3. Alert on Degraded Experience with the Service, and Not Much Else
The severity of incidents is directly linked to customer pain. We would not declare SEV1s if there weren’t a lot of people feeling a lot of pain.
Alerting on computer vitals is an easy way to create alert fatigue and burnout. As your company starts to scale, you are going to use more CPU; you’re going to use more memory. Tying alerts to computer vitals is not a good sign.
If I run, my heart will beat faster—it’s just doing its job. Paging people at 2:00 a.m. because disc capacity is at 80% even though you won’t run out of space until next month is a good way to lose great teammates. I have worked with people who left their previous companies strictly because they got paged too many times for stuff that didn’t matter.
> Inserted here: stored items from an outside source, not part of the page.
-- ==== Sys2Proof/Machine/RegMap.lean ====
section
/-! DEFINITION. The register map: every register of BAR0 (R12, R17) and of the Sloe's own map (R369, R390), its place,
and its fields with access code and reset value, as the register tables of the chapters give them. -/

namespace Sys2Proof.Machine

/-- The access codes of Table 0.1 (R6). -/
inductive Acc where
  | ro | rw | w1c | w1s | wo | rwl
  deriving DecidableEq, Repr

/-- The registers of the unit. -/
inductive Reg where
  | hubRsvdWrite | hubLastWriter | hubCntCtrl | fldUnitId | fldUnitHealth | fldPmap | fldId | fldMapRows
  | fldMapStatus | fldXlate | fldColskip | tilSel | seqStat | seqPc | seqTpc | seqRpt | seqFaultInfo | seqTstore
  | seqHwin | seqCnt | fldBrStat | fldBrErr | hubBrTrunk | dnsStat | dnsErr | dnsCntPass | dnsCntStream
  | hubTblSel | hubTblBaseA | hubTblBaseB | hubTblGeom | hubTblCtrl | hubTblState | hubEpochFlip
  | hubEpochStatus | hubEpochOldest | hubEpochStamp | hubEpochCopyRate | hubSpill | fldEpochDrain | hbmStat
  | hbmErr | hbmCntRd | hbmCntWr | hbmScrub | fldBarSel | fldBar | fldCellSel | fldCell | fldCellAllot
  | fldDlWindow | fldDlStat | fldDlCtrl | fldDlSnap | fldDlSnapTime | fldDlSnapTile | fldSyncErr | fldSyncInject
  | hubWbar | hubWbarErr | hubTenCtrl | hubTenCfg | hubTenFields0 | hubTenFields1 | hubTenStat | hubTenImg
  | hubWinSel | hubWinBase | hubWinLimit | hubWinPerm | hubWinEpoch | hubWinDrain | hubWinCtrl | prtLink
  | prtCfg | prtStat | prtRefuse | prtErr | prtFar | prtRqCfg | prtRsCfg | prtRingCtrl | prtRingStat | tchUnit
  | tchStat | tchRap | tchExp | tchLinkCtrl | tchLinkStat | tchLinkErr | tchLinkPeer | tchLinkCnt
  | tchLinkInject | rasCtrl | rasHard | rasLogTail | rasInject | rasWitErr | rasWitSamples | rasFenceCmd
  | rasFenceStat | rasStCmd | rasStStat | rasStFail0 | rasStFail1 | rasStRun0 | rasStRun1 | rasWitRate
  | rasFencePend | rasSuspect | rasFldErr | rasLog | pwrCfg | pwrLendThreshold | pwrEnvelope | pwrStat
  | pwrEnergy | pwrCntLend | pwrFldReq | pwrFldStat | pwrClampStatus | pwrDom | secCtrl | secBootStat | secReset
  | secUpdAddr | secUpdCmd | secUpdStat | secNonce | secImg | otpStat | otpLcCmd | otpRdSel | otpRdData
  | otpDefect | sloMode | sloPwrCfg | sloKey | sloKeyState | sloChord | sloDispFrame | sloDispCrc | sloDispBlink
  | sloLcd | sloAlarm | sloAlarmCfg | sloRing | sloEvtMask | sloRtc | sloSmb | sloPin | sloHubAddr | sloHubData
  | sloHubStat | sloFbank | fshCtrl | fshAddr | fshSrc | fshStat | fshWp | fshWpClr | fshNvlock | fshPassword
  | fshPageSel | fshPageState | fshInfoSel | fshInfoData
  deriving DecidableEq, Repr

/-- One field of a register: lowest bit, width, access code, reset value. -/
structure FieldDesc where
  lsb : Nat
  width : Nat
  acc : Acc
  reset : Nat
  deriving DecidableEq, Repr

/-- A register (array): the offset of element (i, j) is base + i * s1 + j * s2, with i below n1 and j below n2;
`perSrc` when it exists once per source (R45). -/
structure RegDesc where
  base : Nat
  s1 : Nat
  n1 : Nat
  s2 : Nat
  n2 : Nat
  perSrc : Bool
  fields : List FieldDesc
  deriving DecidableEq, Repr

/-- Offsets of the Sloe's own registers lie above BAR0's 26 bits. -/
def sloeBase : Nat := 0x40000000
This is why you need to alert on a degraded experience with the service and not much else. A CPU burning hot at 90% is not necessarily a bad thing, but you need context to decide. Create SLOs that are tied to customer experience and alert on those. People experiencing problems with the service is the only thing you should alert on—for the most part.
One of the best ways I’ve seen to think about this came from Soundcloud developers, who explained that you should alert on symptoms, not causes. My fast heartbeat is not necessarily a problem. But if my elevated heart rate leads to lightheadedness and I fall—that’s a problem. So, I need to be able to alert on something like that. Paging people at 2:00 a.m. because disc capacity is at 80% and you won’t run out until next month is not good. But paging people because you know that disc capacity problems cascade into other, systemic problems is. You can apply the same thought to other potential causes of an outage. Paging alerts that wake you up in the night should only be based on symptoms.